THE DATA ::

▶

theorem State.KeepsLoad.clearDead (s : State) (L : Nat) : s.KeepsLoad (s.clearDead L).1 := by
  unfold State.clearDead
  dsimp only
  split
  · exact .updSlice s _ _
  · exact .refl s

theorem State.KeepsLoad.secded (s : State) (L q w n : Nat) : s.KeepsLoad (s.secded L q w n) := by
  unfold State.secded
  extract_lets ce counted ccd fixed bad dirty ccd' poisoned posted refetched ccd'' cleared
  have hfixed : s.KeepsLoad fixed := (State.KeepsLoad.countCe s L w n).trans (.ite (.refl _) (.ccd _ _))
  have hpoisoned : s.KeepsLoad poisoned := hfixed.trans (.ccd _ _)
  have hposted : s.KeepsLoad posted := by
    refine hpoisoned.trans (State.KeepsLoad.foldl (fun s e => ?_) _ _)
    refine State.KeepsLoad.foldl (fun s i => ?_) _ _
    exact (State.KeepsLoad.updSlice s (lineSlice L) _).trans (.postSyndrome _ _ _)
  have hcleared : s.KeepsLoad cleared := (hfixed.trans (.updSlice _ (lineSlice L) _)).trans (.ccd _ _)
  exact .ite (.ite hfixed (hfixed.trans (.stuckAgain _ _ _ _)))
    (.ite (hposted.trans (.stuckAgain _ _ _ _)) (hcleared.trans (.updLine _ _ _)))

theorem State.KeepsLoad.stuckPoison (s : State) (L w n : Nat) : s.KeepsLoad (s.stuckPoison L w n) :=
  .ite (.refl s) ((State.KeepsLoad.countUe s L (s.bads w n)).trans (.of_eq rfl rfl rfl rfl))

theorem State.KeepsLoad.checkLine (s : State) (L o n : Nat) : s.KeepsLoad (s.checkLine L o n) := by
  refine .foldl (fun s q => ?_) _ s
  dsimp only
  refine .ite (.refl s) ((State.KeepsLoad.secded s L q _ _).trans (.ite (.refl _) ?_))
  exact (State.KeepsLoad.fetchMissing _ _ _ _).trans (.stuckPoison _ _ _ _)

/-! ### The journal (R55-R57, R227) -/

theorem State.KeepsLoad.journalAdd (s : State) (e : JEntry) : s.KeepsLoad (s.journalAdd e) := by
  unfold State.journalAdd
  split
  · refine (State.KeepsLoad.qosAdd s 1 1024).trans (.ite (.of_eq rfl rfl rfl rfl) (.of_eq rfl rfl rfl rfl))
  · exact .of_eq rfl rfl rfl rfl

theorem State.KeepsLoad.journalLine (s : State) (L : Nat) : s.KeepsLoad (s.journalLine L) :=
  .ite (.refl s) ((State.KeepsLoad.fetchMissing s L 0xF 0).trans (.journalAdd _ _))

theorem State.KeepsLoad.journalGranule (s : State) (b g : Nat) : s.KeepsLoad (s.journalGranule b g) :=
  .ite (.refl s) (.journalAdd s _)

theorem State.KeepsLoad.journalGranules (s : State) (b o n : Nat) : s.KeepsLoad (s.journalGranules b o n) :=
  .ite (.refl s) (.foldl (fun s _ => .journalGranule s _ _) _ s)

/-! ### Bulk writes -/

theorem State.KeepsLoad.linePut (s : State) (L o n : Nat) (d : Mem) (p : RMap Bool) : s.KeepsLoad (s.linePut L o n d p) := by
  unfold State.linePut
  refine .ite (.refl s) ?_
  extract_lets cleared allocated part journalled fetched first last w0 w1 old keep new new' new'' ccd written
  have hjournalled : s.KeepsLoad journalled :=
    ((State.KeepsLoad.clearDead s L).trans (.allocLine _ L)).trans (.journalLine _ L)
  have hfetched : journalled.KeepsLoad fetched := by
    unfold fetched
    split
    · exact .ite (.refl _) (.fetchMissing _ _ _ _)
    · exact .refl _
  have hfirst : fetched.KeepsLoad first := .ite (.refl _) (.checkLine _ _ _ _)
  have hlast : first.KeepsLoad last := .ite (.refl _) (.checkLine _ _ _ _)
  have hwritten : s.KeepsLoad written := ((hjournalled.trans hfetched).trans (hfirst.trans hlast)).trans (.ccd _ _)
  exact ((hwritten.trans (.updLine _ _ _)).trans (.touchLine _ L)).trans (.stuckAgain _ _ _ _)

theorem State.KeepsLoad.lineWrite (s : State) (L o n : Nat) (d : Mem) (p : RMap Bool) :
    s.KeepsLoad (s.lineWrite L o n d p) :=
  .ite (.refl s) ((State.KeepsLoad.granted s true L n).trans ((State.KeepsLoad.routeGrant _ L).trans
    ((State.KeepsLoad.qosAdd _ 1 n).trans (.linePut _ _ _ _ _ _))))

theorem State.KeepsLoad.devWrite (s : State) (A n : Nat) (d : Mem) (p : RMap Bool) : s.KeepsLoad (s.devWrite A n d p) :=
  .foldl (fun s _ => .lineWrite s _ _ _ _ _) _ s

theorem State.KeepsLoad.baWrite (s : State) (b o n : Nat) (d : Mem) (p : RMap Bool) : s.KeepsLoad (s.baWrite b o n d p) :=
  .ite (.refl s) (State.KeepsLoad.journalGranules s b o n)

/-! ### Load lists (R78, R79) -/

theorem State.KeepsLoad.loadWrite (s : State) (l : LoadEntry) (o n : Nat) (d : Mem) : s.KeepsLoad (s.loadWrite l o n d) :=
  .ite (.devWrite s _ _ _ _) (.ite (.baWrite s _ _ _ _ _) (.refl s))

theorem State.KeepsLoad.loadStopped (s : State) (d : Mem) (l : LoadEntry) : s.KeepsLoad (s.loadStopped d l) := by
  refine .foldl (fun s i => ?_) _ s
  exact .ite ((State.KeepsLoad.tookFree s).trans (.loadWrite _ _ _ _ _)) (.tookFree s)

/-- An entry that pins nothing, with no channel dead, is written. -/
theorem State.loadOne_of_no_dead (hdead : ∀ k c, (s.chan k c).state ≠ 2) {l : LoadEntry} (hpin : l.kind ≠ 1) (d : Mem) :
    s.loadOne d l = (s.loadWrite l 0 l.length d, 0) := by
  have hentry : s.entryDead l = false := by
    simp [State.entryDead, hdead]
  rw [State.loadOne, hentry, if_neg Bool.false_ne_true, if_neg hpin]

/-- Entries that pin nothing, with no channel dead, are all written. -/
theorem State.loadAll_of_no_dead (l : List (Mem × LoadEntry)) (hpin : ∀ x ∈ l, x.2.kind ≠ 1) :
    ∀ s : State, (∀ k c, (s.chan k c).state ≠ 2) → (State.loadAll l s).2 = 0 ∧ s.KeepsLoad (State.loadAll l s).1 := by
  induction l with
  | nil => exact fun s _ => ⟨rfl, .refl s⟩
  | cons x l ih =>
    intro s hdead
    have hwrite := State.KeepsLoad.loadWrite s x.2 0 x.2.length x.1
    obtain ⟨hreason, hrest⟩ := ih (fun y hy => hpin y (by simp [hy])) _ fun k c h => hdead k c (hwrite.2.2.2 k c h)
    rw [State.loadAll, State.loadOne_of_no_dead hdead (hpin x (by simp))]
    exact ⟨hreason, hwrite.trans hrest⟩

end KeepsLoad

end Sys2Proof.Machine

/-! PROOFS. Control descriptors: what one that starts runs (R357, R364), and IMAGE_LOAD (R78-R80). -/

namespace Sys2Proof.Machine

/-! ### A descriptor that starts (R357, R364) -/

section Starting

variable {s t : State} {q : Nat} {d : List W32}

/-- The active entry of descriptor d of ring q, which starts now. -/
def State.started (s : State) (q : Nat) (d : List W32) : Active where
  uid := s.hif.nextUid
  sq := q
  dws := d
  st := .running

/-- A descriptor that starts and is its row's own has the row's effect. -/
theorem Starts.descRow_eq (h : Starts s q d) {mine : List W32 → Bool} (hmine : mine d = true)
    (run : Active → State → State) : descRow q s mine run = .next (run (s.started q d) (s.beginDesc q d)) := by
  obtain ⟨hq, hpick, hstart, hpass⟩ := h
  have hrun : s.startDesc q mine run = run (s.started q d) (s.beginDesc q d) := by
    simp only [State.startDesc, hpick, hstart, hmine, hpass, ne_eq, not_true_eq_false, Bool.not_true, Bool.false_eq_true,
      if_false]
    rfl
  rw [descRow, hrun, onUnit_of_exists (decide_eq_true hq)]

theorem State.started_mem_active (s : State) (q : Nat) (d : List W32) :
    s.started q d ∈ (s.beginDesc q d).hif.active := List.mem_append_right _ (List.mem_singleton_self _)

/-- A descriptor that started has not finished where the active ones stay as they are. -/
theorem State.waits_of_active (h : t.hif.active = (s.beginDesc q d).hif.active) : Waits s t :=
  ⟨s.started q d, h ▸ s.started_mem_active q d, rfl, rfl⟩

/-- A descriptor that started ends where it finishes. -/
theorem State.ended_finish (h : t.hif.active = (s.beginDesc q d).hif.active) (status reason value : Nat) :
    Ended s (t.finish s.hif.nextUid status reason 0 value) status reason value := by
  refine ⟨{ s.started q d with st := .done status reason 0 value }, ?_, rfl, rfl⟩
  refine List.mem_map.mpr ⟨s.started q d, h ▸ s.started_mem_active q d, ?_⟩
  simp [State.started]

/-- What a descriptor that passes check 2 of R364 may rely on (Table 13.7). -/
theorem Starts.permitted (h : Starts s q d) : s.dwPermitted d = true := by
  have hpass := h.2.2.2
  unfold State.dwRefused at hpass
  grind

theorem Starts.rangesOk (h : Starts s q d) : dwRangesOk d = true := by
  have hpass := h.2.2.2
  unfold State.dwRefused dwWellFormed at hpass
  grind

end Starting

/-! ### IMAGE_LOAD (R78-R80) -/

section Images

variable {s : State} {q : Nat} {d : List W32} {rd : HostRead} {m : Mem} {im : Image}

theorem Starts.imageLoad_eq (h : Starts s q d) (hop : dwOp d = 0x08) (hwait : s.imageWaits d rd = false) :
    exec (.imageLoad q rd) s = .next (State.imageLoad (s.started q d) rd (s.beginDesc q d)) :=
  h.descRow_eq (by simp [isOp, hop, hwait]) (State.imageLoad · rd)

/-- The load entries are those of the sections' lists. -/
theorem kind_of_mem_loadsOf {secs : List Section} (hpin : ∀ x ∈ secs, ∀ l ∈ x.loads, l.kind ≠ 1) (m : Mem) :
    ∀ e ∈ loadsOf m secs, e.2.kind ≠ 1 := by
  intro e he
  obtain ⟨x, hx, he⟩ := List.mem_flatMap.mp he
  obtain ⟨l, hl, rfl⟩ := List.mem_map.mp he
  exact hpin x hx l hl

/-- An image whose read fails on the way leaves what was written, and no image. -/
theorem State.loadCut_spec (hdead : ∀ k c, (s.chan k c).state ≠ 2) (cls ldev len n : Nat)
    (hcheck : imgCheck (s.loadEnv ldev) m len = .inr im) (hpin : ∀ x ∈ im.own :: im.served, ∀ l ∈ x.loads, l.kind ≠ 1) :
    ∃ t, s.loadCut cls ldev len m n = (t, 8, 0) ∧ s.discardImage.KeepsLoad t := by
  have hkind := kind_of_mem_loadsOf hpin m
  obtain ⟨hreason, hkeep⟩ := State.loadAll_of_no_dead ((loadsOf m (im.own :: im.served)).take n)
    (fun e he => hkind e (List.mem_of_mem_take he)) (s.discardImage.serveAs cls 96) hdead
  have hcheck' : imgCheck (s.discardImage.loadEnv ldev) m len = .inr im := hcheck
  simp only [State.loadCut, hcheck', hreason]
  cases (loadsOf m (im.own :: im.served))[n]? with
  | none => exact ⟨_, rfl, hkeep⟩
  | some x => exact ⟨_, rfl, hkeep.trans (.loadStopped _ _ _)⟩

/-- An image that passes its checks is placed once its lists are loaded. -/
theorem State.loadImage_spec (hdead : ∀ k c, (s.chan k c).state ≠ 2) (cls ldev len : Nat)
    (hcheck : imgCheck (s.loadEnv ldev) m len = .inr im) (hpin : ∀ x ∈ im.own :: im.served, ∀ l ∈ x.loads, l.kind ≠ 1) :
    ∃ t : State, s.loadImage cls ldev len m = (t.placeImage im, 0, 0) ∧ s.discardImage.KeepsLoad t := by
  obtain ⟨hreason, hkeep⟩ := State.loadAll_of_no_dead (loadsOf m (im.own :: im.served)) (kind_of_mem_loadsOf hpin m)
    (s.discardImage.serveAs cls 96) hdead
  have hcheck' : imgCheck (s.discardImage.loadEnv ldev) m len = .inr im := hcheck
  exact ⟨_, by simp only [State.loadImage, hcheck', hreason, if_true], hkeep⟩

◀

AIM OF THE EXERCISE ::
Your answer should consist of the lines from the listing that hold the word "updSlice".

ANSWER FOR THE TASK ::
  · exact .updSlice s _ _
    exact (State.KeepsLoad.updSlice s (lineSlice L) _).trans (.postSyndrome _ _ _)
  have hcleared : s.KeepsLoad cleared := (hfixed.trans (.updSlice _ (lineSlice L) _)).trans (.ccd _ _)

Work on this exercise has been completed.